To learn more about observational and case study designs, please take a look at our Research Methods in Psychology textbook by visiting:
https://opentext.wsu.edu/carriecuttler/chapter/observational-research/
For more on Anna O., please see:
https://www.psychologytoday.com/blog/freuds-patients-serial/201201/bertha-pappenheim-1859-1936
2.2.3. Surveys/Self-Report Data
A survey is a questionnaire consisting of at least one scale with some number of questions which assess a psychological construct of interest such as parenting style, depression, locus of control, attitudes, or sensation seeking behavior. It may be administered by paper and pencil or computer. Surveys allow for the collection of large amounts of data quickly but the actual survey could be tedious for the participant and social desirability, when a participant answers questions dishonestly so that he/she is seen in a more favorable light, could be an issue. For instance, if you are asking high school students about their sexual activity they may not give genuine answers for fear that their parents will find out. Or if you wanted to know about prejudicial attitudes of a group of people, you could use the survey method. You could alternatively gather this information via an interview in a structured or unstructured fashion. Important to survey research is that you have random sampling or when everyone in the population has an equal chance of being included in the sample. This helps the survey to be representative of the population and in terms of key demographic variables such as gender, age, ethnicity, race, education level, and religious orientation.
To learn more about the survey research design, please take a look at our Research Methods in Psychology textbook by visiting:
https://opentext.wsu.edu/carriecuttler/chapter/7-1-overview-of-survey-research/
2.2.4. Correlational Research
This research method examines the relationship between two variables or two groups of variables. A numerical measure of the strength of this relationship is derived, called the correlation coefficient, and can range from -1.00, a perfect inverse relationship meaning that as one variable goes up the other goes down, to 0 or no relationship at all, to +1.00 or a perfect relationship in which as one variable goes up or down so does the other. In terms of a negative correlation we might say that as a parent becomes more rigid, controlling, and cold, the attachment of the child to the parent goes down. In contrast, as a parent becomes warmer, more loving, and provides structure, the child becomes more attached. The advantage of correlational research is that you can correlate anything. The disadvantage is that you can correlate anything. Variables that really do not have any relationship to one another could be viewed as related. Yes. This is both an advantage and a disadvantage. For instance, we might correlate instances of making peanut butter and jelly sandwiches with someone we are attracted to sitting near us at lunch. Are the two related? Not likely, unless you make a really good PB&J but then the person is probably only interested in you for food and not companionship. The main issue here is that correlation does not allow you to make a causal statement.

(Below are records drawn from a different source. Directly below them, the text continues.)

-- ==== Sys2Proof/Laws/State.lean ====
section
/-! SUPPORT. One lemma per field for each named update of the state: what the update leaves in the field. -/

namespace Sys2Proof.Machine

/-! ### memWrite -/

@[simp] theorem State.memWrite_grids (s : State) (a : Nat) (v : Sample) : (s.memWrite a v).grids = s.grids := rfl
@[simp] theorem State.memWrite_gvalid (s : State) (a : Nat) (v : Sample) : (s.memWrite a v).gvalid = s.gvalid := rfl
@[simp] theorem State.memWrite_descs (s : State) (a : Nat) (v : Sample) : (s.memWrite a v).descs = s.descs := rfl
@[simp] theorem State.memWrite_dvalid (s : State) (a : Nat) (v : Sample) : (s.memWrite a v).dvalid = s.dvalid := rfl
@[simp] theorem State.memWrite_qtLuma (s : State) (a : Nat) (v : Sample) : (s.memWrite a v).qtLuma = s.qtLuma := rfl
@[simp] theorem State.memWrite_qtChroma (s : State) (a : Nat) (v : Sample) : (s.memWrite a v).qtChroma = s.qtChroma := rfl
@[simp] theorem State.memWrite_status (s : State) (a : Nat) (v : Sample) : (s.memWrite a v).status = s.status := rfl
@[simp] theorem State.memWrite_fcmd (s : State) (a : Nat) (v : Sample) : (s.memWrite a v).fcmd = s.fcmd := rfl
@[simp] theorem State.memWrite_cmdcnt (s : State) (a : Nat) (v : Sample) : (s.memWrite a v).cmdcnt = s.cmdcnt := rfl
@[simp] theorem State.memWrite_cfgstage (s : State) (a : Nat) (v : Sample) : (s.memWrite a v).cfgstage = s.cfgstage := rfl
@[simp] theorem State.memWrite_quality (s : State) (a : Nat) (v : Sample) : (s.memWrite a v).quality = s.quality := rfl
@[simp] theorem State.memWrite_cfg (s : State) (a : Nat) (v : Sample) : (s.memWrite a v).cfg = s.cfg := rfl
@[simp] theorem State.memWrite_qactive (s : State) (a : Nat) (v : Sample) : (s.memWrite a v).qactive = s.qactive := rfl
@[simp] theorem State.memWrite_scale (s : State) (a : Nat) (v : Sample) : (s.memWrite a v).scale = s.scale := rfl
@[simp] theorem State.memWrite_basestep (s : State) (a : Nat) (v : Sample) : (s.memWrite a v).basestep = s.basestep := rfl
@[simp] theorem State.memWrite_gain (s : State) (a : Nat) (v : Sample) : (s.memWrite a v).gain = s.gain := rfl
@[simp] theorem State.memWrite_levels (s : State) (a : Nat) (v : Sample) : (s.memWrite a v).levels = s.levels := rfl
@[simp] theorem State.memWrite_a0 (s : State) (a : Nat) (v : Sample) : (s.memWrite a v).a0 = s.a0 := rfl
@[simp] theorem State.memWrite_a1 (s : State) (a : Nat) (v : Sample) : (s.memWrite a v).a1 = s.a1 := rfl
@[simp] theorem State.memWrite_a2 (s : State) (a : Nat) (v : Sample) : (s.memWrite a v).a2 = s.a2 := rfl
@[simp] theorem State.memWrite_a3 (s : State) (a : Nat) (v : Sample) : (s.memWrite a v).a3 = s.a3 := rfl
@[simp] theorem State.memWrite_res0 (s : State) (a : Nat) (v : Sample) : (s.memWrite a v).res0 = s.res0 := rfl
@[simp] theorem State.memWrite_res1 (s : State) (a : Nat) (v : Sample) : (s.memWrite a v).res1 = s.res1 := rfl
@[simp] theorem State.memWrite_mem (s : State) (a : Nat) (v : Sample) : (s.memWrite a v).mem = s.mem.insert a v := rfl
@[simp] theorem State.memWrite_script (s : State) (a : Nat) (v : Sample) : (s.memWrite a v).script = s.script := rfl
@[simp] theorem State.memWrite_response (s : State) (a : Nat) (v : Sample) : (s.memWrite a v).response = s.response := rfl
@[simp] theorem State.memWrite_memTop (s : State) (a : Nat) (v : Sample) : (s.memWrite a v).memTop = s.memTop := rfl
@[simp] theorem State.memWrite_freeCount (s : State) (a : Nat) (v : Sample) : (s.memWrite a v).freeCount = s.freeCount := rfl
@[simp] theorem State.memWrite_zeroSigns (s : State) (a : Nat) (v : Sample) : (s.memWrite a v).zeroSigns = s.zeroSigns := rfl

To learn more about the correlational research design, please take a look at our Research Methods in Psychology textbook by visiting:
https://opentext.wsu.edu/carriecuttler/chapter/correlational-research/
2.2.5. Example of a Study Using Survey and Correlational Designs
Roccas, Sagiv, Schwartz, and Knafo (2002) examined the relationship of the big five personality traits and values by administering the Schwartz (1992) Values survey, NEO-PI, a positive affect scale, and a single item assessing religiosity to introductory to psychology students at an Israeli university. For Extraversion, it was found that values that define activity, challenge, excitement, and pleasure as desirable goals in life (i.e. stimulation, hedonism, and achievement) were important while valuing self-denial or self-abnegation, expressed in traditional values, was antithetical.

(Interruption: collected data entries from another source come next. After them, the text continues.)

-- ==== Sys2Proof/Tests/Slice0.lean ====
section
/-! SUPPORT. The model's own tests: the well-formedness smoke test, every command's decoding from a word written out by the
format of R90, one-step tests whose expected values are the spec's examples (95_test_vectors.md, or the rule named), and a
witness that meets the hypotheses of each statement, clause by clause at boundary values. -/

namespace Sys2Proof.Tests

open Sys2Proof Sys2Proof.Machine

set_option Elab.async false

/-! ## Small states -/

/-- The sample of an integer. -/
def num (n : Int) : Sample := Binary64.ofInt n

/-- The state a command leaves. -/
def after (r : Result) : State :=
  match r with
  | .next t => t
  | .fault _ => State.reset
  | .refused _ => State.reset

/-- The command faulted with code f. -/
def faulted (r : Result) (f : Nat) : Bool := (after r).status.fault && (after r).status.fcode.toNat == f

/-- The state with integers stored from an address on. -/
def store (base : Nat) (vs : List Int) (s : State) : State :=
  s.memWriteAll ((List.range vs.length).map fun k => (base + k, num (vs.getD k 0)))

/-- The state with descriptor n set. -/
def image (n : RegNum) (base w h c : Nat) (s : State) : State :=
  s.setDesc n { base := BitVec.ofNat 32 base, w := BitVec.ofNat 16 w, h := BitVec.ofNat 16 h, c := BitVec.ofNat 8 c }

/-- The state with the argument registers set. -/
def args (a0 a1 a2 a3 : Nat) (s : State) : State :=
  { s with a0 := BitVec.ofNat 32 a0, a1 := BitVec.ofNat 32 a1, a2 := BitVec.ofNat 32 a2, a3 := BitVec.ofNat 32 a3 }

/-- The constant grid. -/
def constant (n : Int) : Grid := Vector.replicate 64 (num n)

/-- The state after a `CONFIG` at quality 50. -/
def config50 (stage : BitVec 4) : State :=
  { State.reset with
    cfg := stage
    qactive := num 50
    scale := num 1
    basestep := num 32
    qtLuma := constant 16
    qtChroma := constant 17
    status := { State.reset.status with cfgv := true } }

/-- Two planes of one shape, the first with samples stored, side by side. -/
def twoPlanes (w h : Nat) (vs : List Int) (s : State) : State :=
  store 0 vs (image 1 (w * h) w h 1 (image 0 0 w h 1 s))

/-- Two images of one shape with the same samples. -/
def samePair (w h c : Nat) (vs : List Int) : State :=
  store (w * h * c) vs (store 0 vs (image 1 (w * h * c) w h c (image 0 0 w h c State.reset)))

/-- The state whose host's next action is a. -/
def doing (a : HostAction) (s : State) : State := { s with script := [a] }

/-! ## Well-formedness (R92 step 3) -/

theorem test_wellFormed_refuses_reserved_mode_down : (Instr.cdown 1 0 3#2).wellFormed = false := by decide

theorem test_wellFormed_refuses_reserved_mode_up : (Instr.cup 1 0 3#2).wellFormed = false := by decide

theorem test_wellFormed_accepts_420 : (Instr.cdown 1 0 2#2).wellFormed = true := by decide

/-! ## Decoding: words assembled by hand from R90 and R94 -/

theorem test_decode_system :
    decode 0b00000000_000_000_000_00_0000000000000#32 = .ok .nop
    ∧ decode 0b00000001_000_000_000_00_0000000000000#32 = .ok .config
    ∧ decode 0b00000010_110_000_000_00_0000000000000#32 = .ok (.dset 6) := by decide

theorem test_decode_grid_movement :
    decode 0b00010000_011_101_000_00_0000000000000#32 = .ok (.gld 3 5)
    ∧ decode 0b00010001_001_010_000_00_0000000000000#32 = .ok (.gst 1 2)
    ∧ decode 0b00010010_010_001_000_00_0000000000000#32 = .ok (.gmov 2 1)
    ∧ decode 0b00010011_101_000_000_00_0000000000000#32 = .ok (.gzero 5)
    ∧ decode 0b00010100_111_000_000_01_0000000000000#32 = .ok (.gqt 7 .chroma)
    ∧ decode 0b00010100_111_000_000_00_0000000000000#32 = .ok (.gqt 7 .luma) := by decide

theorem test_decode_image_movement :
    decode 0b00011000_001_000_000_00_0000000000000#32 = .ok (.split 1 0)
    ∧ decode 0b00011001_110_011_000_00_0000000000000#32 = .ok (.merge 6 3)
    ∧ decode 0b00011010_001_000_000_00_0000000000000#32 = .ok (.copy 1 0) := by decide

theorem test_decode_color_and_dct :
    decode 0b00100000_001_000_000_00_0000000000000#32 = .ok (.cscF 1 0)
    ∧ decode 0b00100001_111_110_000_00_0000000000000#32 = .ok (.cscI 7 6)
    ∧ decode 0b00110000_001_000_000_00_0000000000000#32 = .ok (.dctF 1 0)
    ∧ decode 0b00110001_010_001_000_00_0000000000000#32 = .ok (.dctI 2 1) := by decide

theorem test_decode_haar :
    decode 0b01000000_001_000_000_00_0000000000000#32 = .ok (.haar8F 1 0)
    ∧ decode 0b01000001_010_001_000_00_0000000000000#32 = .ok (.haar8I 2 1)
    ∧ decode 0b01000100_100_000_000_00_0000000000000#32 = .ok (.dwtLev 4)
    ∧ decode 0b01000101_001_000_000_00_0000000000000#32 = .ok (.dwtF 1 0)
    ∧ decode 0b01000110_010_001_000_00_0000000000000#32 = .ok (.dwtI 2 1) := by decide

theorem test_decode_quantizer :
    decode 0b01010000_010_001_000_01_0000000000000#32 = .ok (.qBlk 2 1 .chroma)
    ∧ decode 0b01010001_011_010_000_00_0000000000000#32 = .ok (.dqBlk 3 2 .luma)
    ∧ decode 0b01010010_010_001_000_00_0000000000000#32 = .ok (.qwBlk 2 1)
    ∧ decode 0b01010011_011_010_000_00_0000000000000#32 = .ok (.dqwBlk 3 2)
    ∧ decode 0b01010100_010_001_000_00_0000000000000#32 = .ok (.qwPln 2 1)
    ∧ decode 0b01010101_011_010_000_00_0000000000000#32 = .ok (.dqwPln 3 2)
    ∧ decode 0b01011000_010_000_000_00_0000000000000#32 = .ok (.bitsBlk 2)
    ∧ decode 0b01011001_010_000_000_00_0000000000000#32 = .ok (.bitsPln 2) := by decide

theorem test_decode_chroma_pipeline_fidelity :
    decode 0b01100000_001_000_000_10_0000000000000#32 = .ok (.cdown 1 0 2)
    ∧ decode 0b01100001_010_001_000_01_0000000000000#32 = .ok (.cup 2 1 1)
    ∧ decode 0b01110000_001_000_000_01_0000000000000#32 = .ok (.procPln 1 0 .chroma)
    ∧ decode 0b01110001_000_000_000_01_0000000000000#32 = .ok (.inspect 0 .chroma)
    ∧ decode 0b10000000_000_001_000_00_0000000000000#32 = .ok (.psnr 0 1)
    ∧ decode 0b10000001_000_001_000_00_0000000000000#32 = .ok (.ssim 0 1)
    ∧ decode 0b10000010_010_000_001_00_0000000000000#32 = .ok (.artmap 2 0 1) := by decide

/-- R92: an unassigned opcode, each kind of must-be-zero bit, the reserved mode. -/
theorem test_decode_rejects :
    decode 0x03000000#32 = .error .unassignedOpcode ∧ decode 0xFF000000#32 = .error .unassignedOpcode
    ∧ decode 0x00000001#32 = .error .mustBeZero ∧ decode 0x30208000#32 = .error .mustBeZero
    ∧ decode 0x50444000#32 = .error .mustBeZero ∧ decode 0x60206000#32 = .error .reservedMode := by decide

theorem test_decodeTableWord_reads_row : decodeTableWord 32 0x71002000 = some (.inspect 0 .chroma) := by decide

/-! ## The frame -/

/-- R120, R126: a word placed for the next step runs as the first command after reset. -/
theorem test_step_runs_placed_word :
    (after (step (State.reset.withFetchWord 32 0x13A00000))).gvalid = 0x20#8
    ∧ (after (step (State.reset.withFetchWord 32 0x13A00000))).cmdcnt = 1#32 := by decide +kernel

For Openness, values that emphasize intellectual and emotional autonomy, acceptance and cultivation of diversity, and pursuit of novelty and change (i.e. universalism, self-direction, and stimulation) were important while conformity, security, and tradition values were incompatible. Benevolence, tradition, and to a lesser degree conformity, were important for Agreeableness while power and achievement correlated negatively. In terms of Conscientiousness (C), there was a positive correlation with security values as both share the goal of maintaining smooth interpersonal relations and avoiding disruption of social order and there was a negative correlation with stimulation, indicating an avoidance of risk as a motivator of C.

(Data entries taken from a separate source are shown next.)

/-- NEXT_REV is the canonical increment read the other way round (41_table_builder R169). -/
def Obligations.NextRevIsTheReversedIncrement : Prop :=
  ∀ l c : Nat, c + 1 < 2 ^ l → revBits l (nextRev c l) = revBits l c + 1 ∧ nextRev c l < 2 ^ l

/-- The one-symbol table, of any primary width, T_CL, T_LL and T_D among them: the entry at every primary index with bit 0 set,
the sentinel at every other, no subtable (41_table_builder R166). -/
def Obligations.OneSymbolTable : Prop :=
  ∀ (cap k : Nat) (pv : Nat → Entry) (lens : List Nat) (sym : Nat) (t : Vector Entry cap), 0 < k → (hk : 2 ^ k ≤ cap) →
    sym < lens.length → (∀ i, (h : i < lens.length) → lens[i] = if i = sym then 1 else 0) →
    ∃ u rc, build k lens pv t = .ok u rc (2 ^ k) ∧
      ∀ i, (h : i < 2 ^ k) → u[i] = if i % 2 = 1 then pv sym ||| 1#32 else 0x000000FF#32

/-- DECODE is exact for the three tables of the core: built from an accepted code of two or more symbols, a table gives, for
stream bits that begin with the canonical codeword of a symbol, that symbol's entry with nbits, consuming the codeword's length;
and the bits begin with no other symbol's codeword (41_table_builder R168, R170 to R174, R176, R179). -/
def Obligations.DecodeIsExact : Prop :=
  DecodesExactly 128 7 pvCL ∧ DecodesExactly 1334 10 pvLL ∧ DecodesExactly 402 8 pvD

/-! ## Verification -/

/-- VERIFY: no check for raw; Adler-32 for zlib and CRC-32 for gzip over the output bytes, compared with the trailer's value;
the stop reports the computed value either way (45_checksums R294 to R297). -/
def Obligations.VerifyStopsTheRun : Prop :=
  ∀ s : State, s.ctl.seq = .verify →
    ∃ t, engineStep s = .next t ∧ DatapathKept { s with sums := t.sums } t ∧
      match s.fe.fmt with
      | .zlib => Stopped (if adler32 (outByte s) s.outLen.toNat = s.fe.expCheck then .none else .checksumMismatch) .zlib
          (adler32 (outByte s) s.outLen.toNat) (BitVec.ofNat 32 (pos s)) s t
      | .gzip => Stopped (if crc32 (outByte s) s.outLen.toNat = s.fe.expCheck then .none else .checksumMismatch) .gzip
          (crc32 (outByte s) s.outLen.toNat) (BitVec.ofNat 32 (pos s)) s t
      | .raw => Stopped .none .raw 0 (BitVec.ofNat 32 (pos s)) s t
      | _ => t.regs.done = true

/-- Adler-32 with the reductions deferred to the end: s1 is 1 plus the sum of the bytes, s2 the sum of the s1 values, both
mod 65521; and a running CRC-32 over output bytes in order is the CRC-32 of the whole, one table step a byte, from 0xFFFFFFFF on,
where CRC_TABLE's entry is its index after eight steps of a shift and, where the bit shifted out is 1, an exclusive-or with the
polynomial (45_checksums R290 to R293, R300). -/
def Obligations.ChecksumsMayBeIncremental : Prop :=
  (∀ (f : Nat → Byte) (m k : Nat),
    adlerFold f m 0 1 0 =
      ((1 + ((List.range m).map fun i => (f i).toNat).sum) % 65521,
       ((List.range m).map fun i => 1 + ((List.range (i + 1)).map fun j => (f j).toNat).sum).sum % 65521) ∧
    adler32 f m = BitVec.ofNat 32 ((adlerFold f m 0 1 0).1 + 65536 * (adlerFold f m 0 1 0).2) ∧
    crcRegister f 0 = 0xFFFFFFFF#32 ∧
    crcRegister f (m + 1) = crcTable ((crcRegister f m).setWidth 8 ^^^ f m) ^^^ (crcRegister f m >>> 8) ∧
    crc32 f m = crcRegister f m ^^^ 0xFFFFFFFF#32 ∧
    crcRegister f (m + k) = crcFold f k m (crcRegister f m)) ∧
  ∀ n : Byte, crcTable n =
    Nat.repeat (fun c : Word => if c.getLsbD 0 then (c >>> 1) ^^^ 0xEDB88320#32 else c >>> 1) 8 (n.setWidth 32)
end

Finally, there was little association of values with the domain of Neuroticism but a closer inspection of the pattern of correlations with the facets of N suggests two components. First, the angry hostility and impulsiveness facets could be called extrapunitive since the negative emotion is directed outward and tends to correlate positively with hedonism and stimulation values and negatively with benevolence, tradition, conformity, and C values. Second, the anxiety, depression, self-consciousness, and vulnerability facets could be called intrapunitive since the negative emotion is directed inward. This component tends to correlate positively with tradition values and negatively with achievement and stimulation values.
2.2.6. Experiments
An experiment is a controlled test of a hypothesis in which a researcher manipulates one variable and measures its effect on another variable. The variable that is manipulated is called the independent variable (IV) and the one that is measured is called the dependent variable (DV). A common feature of experiments is to have a control group that does not receive the treatment or is not manipulated and an experimental group that does receive the treatment or manipulation. If the experiment includes random assignment participants have an equal chance of being placed in the control or experimental group. The control group allows the researcher to make a comparison to the experimental group, making a causal statement possible, and stronger.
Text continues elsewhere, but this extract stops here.